Directions for this task
Copy exactly the stretch of data below from the line with "(Table 14.6). -/" through the line with "force; logged. -/", including both of those lines.

··········

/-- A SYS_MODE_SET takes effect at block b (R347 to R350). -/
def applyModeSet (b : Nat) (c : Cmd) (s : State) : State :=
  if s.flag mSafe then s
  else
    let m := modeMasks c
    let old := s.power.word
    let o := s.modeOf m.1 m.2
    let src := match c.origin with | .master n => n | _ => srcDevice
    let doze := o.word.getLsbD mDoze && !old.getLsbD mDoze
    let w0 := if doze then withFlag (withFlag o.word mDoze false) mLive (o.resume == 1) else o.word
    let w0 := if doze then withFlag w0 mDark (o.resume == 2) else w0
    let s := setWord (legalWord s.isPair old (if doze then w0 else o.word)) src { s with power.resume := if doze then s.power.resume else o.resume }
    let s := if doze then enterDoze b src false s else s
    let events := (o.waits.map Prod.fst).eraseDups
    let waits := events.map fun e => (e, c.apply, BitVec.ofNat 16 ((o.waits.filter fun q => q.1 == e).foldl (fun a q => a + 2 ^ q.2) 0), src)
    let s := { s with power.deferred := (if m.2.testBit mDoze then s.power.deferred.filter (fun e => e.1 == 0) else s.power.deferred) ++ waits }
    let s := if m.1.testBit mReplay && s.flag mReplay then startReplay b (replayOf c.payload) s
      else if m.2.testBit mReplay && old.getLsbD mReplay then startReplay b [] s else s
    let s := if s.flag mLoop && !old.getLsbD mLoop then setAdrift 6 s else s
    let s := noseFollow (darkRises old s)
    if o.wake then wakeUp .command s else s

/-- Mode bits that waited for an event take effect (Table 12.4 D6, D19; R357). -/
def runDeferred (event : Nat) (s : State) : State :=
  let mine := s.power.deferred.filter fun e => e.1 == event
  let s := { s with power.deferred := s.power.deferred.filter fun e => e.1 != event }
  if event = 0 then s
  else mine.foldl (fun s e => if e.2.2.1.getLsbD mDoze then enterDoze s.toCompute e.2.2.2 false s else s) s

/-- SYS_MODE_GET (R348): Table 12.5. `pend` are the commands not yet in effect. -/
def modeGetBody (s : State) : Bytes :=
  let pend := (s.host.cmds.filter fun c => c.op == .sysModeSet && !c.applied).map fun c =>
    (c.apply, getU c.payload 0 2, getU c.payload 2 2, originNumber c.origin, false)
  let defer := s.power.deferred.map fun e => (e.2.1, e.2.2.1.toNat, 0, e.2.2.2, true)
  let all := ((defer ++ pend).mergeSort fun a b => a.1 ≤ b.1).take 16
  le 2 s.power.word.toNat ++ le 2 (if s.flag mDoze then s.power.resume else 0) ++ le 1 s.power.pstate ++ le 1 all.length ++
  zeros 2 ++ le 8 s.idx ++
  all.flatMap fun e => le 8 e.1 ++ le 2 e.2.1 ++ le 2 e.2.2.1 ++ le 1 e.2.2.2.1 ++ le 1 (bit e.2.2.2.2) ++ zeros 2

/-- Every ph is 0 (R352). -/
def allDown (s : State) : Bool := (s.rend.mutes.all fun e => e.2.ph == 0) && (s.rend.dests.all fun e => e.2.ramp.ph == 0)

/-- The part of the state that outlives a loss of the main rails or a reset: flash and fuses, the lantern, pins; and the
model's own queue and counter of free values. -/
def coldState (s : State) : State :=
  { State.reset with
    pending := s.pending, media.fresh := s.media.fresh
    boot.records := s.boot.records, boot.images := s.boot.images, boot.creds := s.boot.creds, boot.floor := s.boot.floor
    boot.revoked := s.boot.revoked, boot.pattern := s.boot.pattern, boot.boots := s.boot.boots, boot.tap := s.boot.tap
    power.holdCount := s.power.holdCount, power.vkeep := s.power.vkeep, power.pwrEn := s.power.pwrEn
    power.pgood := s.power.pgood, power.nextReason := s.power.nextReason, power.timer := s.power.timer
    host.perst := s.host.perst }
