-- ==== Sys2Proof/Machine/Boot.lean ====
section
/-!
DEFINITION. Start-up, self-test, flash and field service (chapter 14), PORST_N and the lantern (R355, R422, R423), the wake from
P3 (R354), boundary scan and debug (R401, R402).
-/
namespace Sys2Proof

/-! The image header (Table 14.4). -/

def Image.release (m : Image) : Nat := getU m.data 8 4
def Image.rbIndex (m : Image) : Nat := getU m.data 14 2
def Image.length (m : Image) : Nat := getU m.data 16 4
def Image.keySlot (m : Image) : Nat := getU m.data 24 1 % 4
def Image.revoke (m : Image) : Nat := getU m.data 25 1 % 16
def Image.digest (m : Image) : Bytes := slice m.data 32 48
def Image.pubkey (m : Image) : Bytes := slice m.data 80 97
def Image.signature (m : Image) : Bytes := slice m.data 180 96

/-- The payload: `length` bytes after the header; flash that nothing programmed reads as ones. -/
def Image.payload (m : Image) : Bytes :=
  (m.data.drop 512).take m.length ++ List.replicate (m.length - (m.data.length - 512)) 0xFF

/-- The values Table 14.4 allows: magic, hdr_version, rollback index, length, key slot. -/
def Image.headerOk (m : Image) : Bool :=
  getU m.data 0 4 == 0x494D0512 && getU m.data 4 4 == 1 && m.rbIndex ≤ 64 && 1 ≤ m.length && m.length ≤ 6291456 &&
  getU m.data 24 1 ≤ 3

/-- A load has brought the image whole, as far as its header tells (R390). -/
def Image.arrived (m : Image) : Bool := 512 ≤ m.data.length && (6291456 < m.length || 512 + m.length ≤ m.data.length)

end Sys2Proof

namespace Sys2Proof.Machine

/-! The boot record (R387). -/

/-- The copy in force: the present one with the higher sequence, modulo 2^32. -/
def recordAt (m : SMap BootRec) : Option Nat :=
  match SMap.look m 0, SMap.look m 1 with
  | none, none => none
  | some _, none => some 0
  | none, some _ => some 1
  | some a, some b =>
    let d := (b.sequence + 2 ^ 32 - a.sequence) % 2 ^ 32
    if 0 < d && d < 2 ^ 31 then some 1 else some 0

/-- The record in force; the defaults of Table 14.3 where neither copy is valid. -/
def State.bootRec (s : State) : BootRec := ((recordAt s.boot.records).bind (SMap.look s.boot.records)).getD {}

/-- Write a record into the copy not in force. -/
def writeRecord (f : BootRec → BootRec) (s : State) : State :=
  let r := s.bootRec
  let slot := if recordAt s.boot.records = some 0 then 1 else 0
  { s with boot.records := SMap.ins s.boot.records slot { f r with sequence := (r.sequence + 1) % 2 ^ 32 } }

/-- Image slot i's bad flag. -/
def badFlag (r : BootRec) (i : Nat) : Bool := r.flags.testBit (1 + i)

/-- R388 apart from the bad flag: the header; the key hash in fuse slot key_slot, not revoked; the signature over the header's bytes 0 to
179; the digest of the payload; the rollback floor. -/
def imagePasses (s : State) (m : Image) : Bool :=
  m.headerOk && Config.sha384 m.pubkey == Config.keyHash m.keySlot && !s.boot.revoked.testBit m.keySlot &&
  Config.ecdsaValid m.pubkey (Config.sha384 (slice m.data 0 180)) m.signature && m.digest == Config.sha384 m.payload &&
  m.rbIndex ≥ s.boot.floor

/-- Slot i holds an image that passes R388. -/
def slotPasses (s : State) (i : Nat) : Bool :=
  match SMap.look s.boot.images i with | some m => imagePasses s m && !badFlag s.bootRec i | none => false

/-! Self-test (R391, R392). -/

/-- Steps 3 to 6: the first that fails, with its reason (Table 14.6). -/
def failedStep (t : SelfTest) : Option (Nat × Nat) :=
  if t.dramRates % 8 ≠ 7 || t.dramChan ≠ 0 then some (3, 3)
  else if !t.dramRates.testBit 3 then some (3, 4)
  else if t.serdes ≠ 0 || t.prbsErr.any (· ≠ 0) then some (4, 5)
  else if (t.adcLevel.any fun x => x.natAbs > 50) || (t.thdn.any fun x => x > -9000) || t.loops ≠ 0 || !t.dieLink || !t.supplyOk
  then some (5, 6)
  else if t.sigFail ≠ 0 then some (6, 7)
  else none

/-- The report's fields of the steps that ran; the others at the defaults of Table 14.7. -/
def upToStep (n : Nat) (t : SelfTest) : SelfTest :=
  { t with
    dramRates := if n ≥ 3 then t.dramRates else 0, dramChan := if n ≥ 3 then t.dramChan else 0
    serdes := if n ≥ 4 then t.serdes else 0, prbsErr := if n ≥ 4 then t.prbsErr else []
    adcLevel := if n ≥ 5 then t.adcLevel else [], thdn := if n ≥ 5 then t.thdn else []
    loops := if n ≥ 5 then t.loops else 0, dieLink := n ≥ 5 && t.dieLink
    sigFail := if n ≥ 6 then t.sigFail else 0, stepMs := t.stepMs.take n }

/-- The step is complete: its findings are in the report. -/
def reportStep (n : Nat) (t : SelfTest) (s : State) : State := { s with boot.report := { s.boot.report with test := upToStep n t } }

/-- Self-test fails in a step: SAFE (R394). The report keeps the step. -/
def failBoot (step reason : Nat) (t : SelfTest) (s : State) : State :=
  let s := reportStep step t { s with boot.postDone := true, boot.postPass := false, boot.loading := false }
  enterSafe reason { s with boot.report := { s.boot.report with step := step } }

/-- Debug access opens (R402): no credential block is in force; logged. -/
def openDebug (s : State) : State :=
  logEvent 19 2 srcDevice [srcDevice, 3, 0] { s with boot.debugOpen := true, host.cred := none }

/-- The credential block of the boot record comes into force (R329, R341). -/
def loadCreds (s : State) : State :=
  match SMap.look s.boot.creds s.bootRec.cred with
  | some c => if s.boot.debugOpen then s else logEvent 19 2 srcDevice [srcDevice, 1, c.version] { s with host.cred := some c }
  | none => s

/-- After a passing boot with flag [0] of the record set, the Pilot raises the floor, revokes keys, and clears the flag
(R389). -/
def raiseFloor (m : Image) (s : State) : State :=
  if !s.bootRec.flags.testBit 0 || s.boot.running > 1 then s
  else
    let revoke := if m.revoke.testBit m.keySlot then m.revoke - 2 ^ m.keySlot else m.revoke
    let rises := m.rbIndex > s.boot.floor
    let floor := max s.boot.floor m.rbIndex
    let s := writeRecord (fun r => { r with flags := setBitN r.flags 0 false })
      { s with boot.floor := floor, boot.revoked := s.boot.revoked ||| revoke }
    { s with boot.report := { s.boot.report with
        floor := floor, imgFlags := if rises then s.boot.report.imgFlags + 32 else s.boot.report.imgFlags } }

··········

Written reply
/-- Steps 3 to 6: the first that fails, with its reason (Table 14.6). -/
def failedStep (t : SelfTest) : Option (Nat × Nat) :=
  if t.dramRates % 8 ≠ 7 || t.dramChan ≠ 0 then some (3, 3)
  else if !t.dramRates.testBit 3 then some (3, 4)
  else if t.serdes ≠ 0 || t.prbsErr.any (· ≠ 0) then some (4, 5)
  else if (t.adcLevel.any fun x => x.natAbs > 50) || (t.thdn.any fun x => x > -9000) || t.loops ≠ 0 || !t.dieLink || !t.supplyOk
  then some (5, 6)
  else if t.sigFail ≠ 0 then some (6, 7)
  else none

/-- The report's fields of the steps that ran; the others at the defaults of Table 14.7. -/
def upToStep (n : Nat) (t : SelfTest) : SelfTest :=
  { t with
    dramRates := if n ≥ 3 then t.dramRates else 0, dramChan := if n ≥ 3 then t.dramChan else 0
    serdes := if n ≥ 4 then t.serdes else 0, prbsErr := if n ≥ 4 then t.prbsErr else []
    adcLevel := if n ≥ 5 then t.adcLevel else [], thdn := if n ≥ 5 then t.thdn else []
    loops := if n ≥ 5 then t.loops else 0, dieLink := n ≥ 5 && t.dieLink
    sigFail := if n ≥ 6 then t.sigFail else 0, stepMs := t.stepMs.take n }

/-- The step is complete: its findings are in the report. -/
def reportStep (n : Nat) (t : SelfTest) (s : State) : State := { s with boot.report := { s.boot.report with test := upToStep n t } }

/-- Self-test fails in a step: SAFE (R394). The report keeps the step. -/
def failBoot (step reason : Nat) (t : SelfTest) (s : State) : State :=
  let s := reportStep step t { s with boot.postDone := true, boot.postPass := false, boot.loading := false }
  enterSafe reason { s with boot.report := { s.boot.report with step := step } }

/-- Debug access opens (R402): no credential block is in force; logged. -/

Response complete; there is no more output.